Beachy Stout bail fate today
After hearing fresh evidence against Everton ‘Beachy Stout’ McDonald, who is charged with the murders of two wives, Justice Vinette Graham Allen is to rule today in the Gun Court on whether he will be granted bail.
The much-anticipated bail decision, which has been pending since April 30, was further delayed after the prosecution obtained new evidence against the 67-year-old accused.
The judge was asked to hear submissions on the information before handing down her ruling.
Details surrounding the new evidence were revealed on Tuesday in court after members of the media were asked to withdraw from the hearing. That action was prompted by the prosecutor, who indicated to the judge that the information was “extremely sensitive” and it would be in the interest of justice for it not to be disclosed to the public.
Following the hearing, Justice Graham Allen informed both the defence and the prosecution that she would give her ruling today.
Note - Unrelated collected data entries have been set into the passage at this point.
-- ==== Sys2Proof/Machine/Rom.lean ====
section
/-! DEFINITION. Microwords: their fields, check bits and reserved encodings, the ROM part of the control store, what a routine's extent
and trap points are, and the vertical store (spec 05, R157 to R163, R174, R175, R179, R182, R192). -/

namespace Sys2Proof.Machine

open Sys2Proof

abbrev UWord := BitVec 144

/-! ## Fields, check bits and encodings (R159, R163, R165, R171, R175) -/

/-- A field of a microword as a number. -/
def ufield (w : UWord) (k n : Nat) : Nat := (bits w k n : BitVec n).toNat

/-- A micro-register field. -/
def ureg (w : UWord) (k : Nat) : Fin 16 := (bits w k 4 : BitVec 4).toFin

/-- The word with its check bits computed (R159, R184). -/
def withEcc (w : UWord) : UWord :=
  let body := w &&& (BitVec.allOnes 136).setWidth 144
  body ||| ((BitVec.ofNat 144 (eccOf 118 7 (bits w 18 118).toNat)) <<< 136)

/-- Fields with reserved encodings: lowest bit, width, and the encodings that are not reserved. -/
def encodings : List (Nat × Nat × (Nat → Bool)) :=
  [(120, 4, (· ≤ 8)), (108, 6, (· ≤ 0x1E)), (104, 4, (· ≠ 7)), (100, 4, (· ≠ 7)), (94, 3, (· ≤ 4)), (89, 5, (· ≤ 0x0C)),
   (85, 4, (· ≤ 9)), (80, 5, (· ≤ 0x0B)), (55, 4, (· ≤ 6)), (51, 4, (· ≤ 8)), (48, 3, (· ≤ 5)), (43, 3, (· ≤ 6)), (39, 4, (· ≤ 3)),
   (23, 3, (· ≠ 7)), (20, 3, (· ≤ 4))]

def condAssigned (i : Nat) : Bool := i < 0x15 || (0x20 ≤ i && i < 0x40)

/-- Every condition index that the word's branch mode uses is assigned. -/
def condsGood (w : UWord) : Bool :=
  let cond := ufield w 114 6
  let used := match ufield w 120 4 with
    | 2 => [0, 1]
    | 3 => [0, 1, 2, 3]
    | 4 => [0, 1, 2, 3, 7]
    | _ => [0]
  used.all fun i => condAssigned (cond + i)

def clearField (w : UWord) (k n : Nat) : UWord := w &&& ~~~(((BitVec.allOnes n).setWidth 144) <<< k)

/-- A word without reserved encodings and without bits in [17:0]: what holds of every ROM word (R163). -/
def legalRom (w : UWord) : UWord :=
  let w := encodings.foldl (fun (w : UWord) (e : Nat × Nat × (Nat → Bool)) =>
    if e.2.2 (ufield w e.1 e.2.1) then w else clearField w e.1 e.2.1) (clearField w 0 18)
  if condsGood w then w else clearField w 114 6

/-! ## The ROM (R157, R158) -/

def isRam (a : BitVec 12) : Bool := 0xC00 ≤ a.toNat

/-- The ROM word at a micro-address. The words from 0xA00 to 0xBFC hold what 0xBFF holds. -/
def romAt (a : BitVec 12) : UWord :=
  withEcc (legalRom (Config.romWord (if 0xA00 ≤ a.toNat ∧ a.toNat < 0xBFD then 0xBFF else a)))

/-- An assigned primary opcode (the opcode map under R75). -/
def opAssigned (b : Byte) : Bool :=
  let n := b.toNat
  n < 0x25 || (0x28 ≤ n && n < 0x37) || (0x38 ≤ n && n < 0x3F) || (0x40 ≤ n && n < 0x46) || (0x48 ≤ n && n < 0x6D) ||
  (0x70 ≤ n && n < 0x8A) || (0x90 ≤ n && n < 0xA3) || (0xB0 ≤ n && n < 0xF0)

/-- An assigned page byte after 0xFE. -/
def extAssigned (b : Byte) : Bool :=
  let n := b.toNat
  n < 0x07 || (0x10 ≤ n && n < 0x14) || (0x20 ≤ n && n < 0x22) || (0x30 ≤ n && n < 0x32) || (0x40 ≤ n && n < 0x42)

/-- The part of the ROM that holds an instruction's routine: its first address, and the size of the part less 1 (R157; DEDUCED, log 15). -/
def romPart (i : BitVec 12) : BitVec 12 × BitVec 12 :=
  let b := i.toNat
  if b < 0x100 then (if 0x9B ≤ b ∧ b ≤ 0x9D then (0x700, 0xFF) else (0, 0x1FF))
  else if 0x110 ≤ b ∧ b < 0x114 then (0x400, 0x1FF)
  else (0x200, 0x1FF)

/-- The start micro-address at a dispatch index: an unassigned one has 0xBFF (R157, R189). -/
def dispatch (i : BitVec 12) : BitVec 12 :=
  let b : Byte := bits i 0 8
  if (if i.toNat < 0x100 then opAssigned b else extAssigned b) then
    (romPart i).1 ||| (Config.dispatchWord i &&& (romPart i).2)
  else 0xBFF

/-- Starts of the spill and fill routines: data spill, data fill, return spill, return fill (R157). -/
def spillStart (k : Fin 4) : BitVec 12 := 0x600#12 ||| (Config.spillStart k.val &&& 0xFF)

/-- Starts of the entry routines, of the fast class and of the normal class (R157). -/
def entryStart (fast : Bool) : BitVec 12 := 0x700#12 ||| (Config.entryStart fast &&& 0xFF)

/-! ## What a routine reaches (R158, R174, R179) -/

/-- The micro-addresses to which the word `w` at `a` can lead; a RET leads to where a CALL of the routine left off, which the CALL
gives. -/
def uNext (w : UWord) (a : BitVec 12) : List (BitVec 12) :=
  let next : BitVec 12 := bits w 124 12
  let ways (n : Nat) : List (BitVec 12) := (List.range n).map fun i => next ||| BitVec.ofNat 12 i
  if ufield w 59 2 ≠ 0 then []
  else match ufield w 120 4 with
  | 0 => [next]
  | 1 => ways 2
  | 2 => ways 4
  | 3 => ways 8
  | 4 => ways 16
  | 5 => ways 2
  | 6 => [next, a + 1]
  | 7 => []
  | _ => [next, a]

/-- The ROM addresses that a routine reaches from `todo`, beside those seen already. -/
def romReach : Nat → List (BitVec 12) → List (BitVec 12) → List (BitVec 12)
  | 0, _, seen => seen
  | _, [], seen => seen
  | fuel + 1, a :: todo, seen =>
    if seen.contains a || isRam a then romReach fuel todo seen
    else romReach fuel (uNext (romAt a) a ++ todo) (seen ++ [a])

/-- The routine that starts at `a`. Every word of it is visited once, and leads to at most 16 others. -/
def routineFrom (a : BitVec 12) : List (BitVec 12) := romReach (17 * 3072) [a] []

/-- Whether a run of the routine from `start` reads `a`: always its start; another word of it as its path goes, which is open. -/
def romUses (start a : BitVec 12) : Bool := a == start || (Config.romUses start a && (routineFrom start).contains a)

/-- The micro-addresses at which the routine from `start` can stand saved: what its TRAPOK words lead to. -/
def trapPoints (start : BitVec 12) : List (BitVec 12) :=
  ((routineFrom start).filter fun a => (romAt a).getLsbD 61).flatMap fun a => uNext (romAt a) a

/-- Where the routine from `start` stands after `n` of its steps: one of its trap points, which one is open. -/
def trapPoint (start : BitVec 12) (n : Nat) : BitVec 12 :=
  let l := trapPoints start
  l.getD ((Config.romPoint start n).toNat % l.length) start

/-! ## The vertical store (R192) -/

/-- A vertical word with its 6 check bits: the code of R159 over 24 bits. -/
def withCheck (w : BitVec 24) : BitVec 30 :=
  w.setWidth 30 ||| ((BitVec.ofNat 30 (eccOf 24 5 w.toNat)) <<< 24)

/-- The vertical word at an address, whatever its check says. -/
def vertAt (a : BitVec 11) : BitVec 30 := withCheck (Config.verticalWord a)

def setField (w : UWord) (k n v : Nat) : UWord := clearField w k n ||| ((BitVec.ofNat 144 (v % 2 ^ n)) <<< k)

/-- The horizontal microword into which a vertical word expands: CYC 0b00, of its class alone, and not the end of anything. What its VA
and VB fields select is not printed by the spec and is `Config.verticalExpand`. -/
def vertWord (v : BitVec 24) : UWord :=
  let op := ufield (v.setWidth 144) 20 4
  let vx := ufield (v.setWidth 144) 0 12
  let w := legalRom (Config.verticalExpand v)
  let w := [(62, 2), (59, 2), (120, 4), (43, 3), (55, 4), (51, 4), (61, 1)].foldl
    (fun (w : UWord) (f : Nat × Nat) => clearField w f.1 f.2) w
  let w := if op = 2 then w else clearField w 89 5
  let w := if op = 8 then w else clearField w 20 3
  let w := if op = 1 then w else clearField w 48 3
  let w := if op = 3 then setField (setField w 64 16 vx) 104 4 6 else w
  if op = 6 then setField w 80 5 9 else if ufield w 80 5 = 9 then clearField w 80 5 else w

end Sys2Proof.Machine
end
McDonald, who appeared via Zoom, was remanded.
The Portland businessman is charged along with Oscar Barnes in one of the incidents.
Barnes, however, was absent from Tuesday’s hearing as the court was informed that the Half- Way Tree lock-up, where he was being held, had technological challenges and could not join remotely.
Barnes and McDonald are charged with the murder of the businessman’s second wife, Tonia McDonald, on July 20, 2020.
Tonia’s partially burnt body was found with the throat slashed beside her torched car along the Sherwood Forest main road in Portland last July.
Another man, Denvalyn Minott, said to be the contract killer, was also arrested and charged but pleaded guilty in the Home Circuit Court last September and was sentenced to 19 years in prison.
The contract killer, in a witness statement, claimed that he was offered $3 million by the Portland businessman to end his wife’s life.
But Minott revealed in the statement that he hired another man to carry out the crime and that he watched as the man repeatedly stabbed the 32-year-old businesswoman.
In the first matter, a cold case, McDonald is charged in connection with the killing of Merlene McDonald, who was shot dead outside her home in Boundbrook, Portland, in May 2009.
It is alleged that he had paid a police detective to kill his wife after their marriage crumbled and she left the matrimonial home.
Attorneys-at-law Bert Samuels and Matthew Hyatt are representing McDonald while attorney-at-law Earnest Davis is representing Barnes.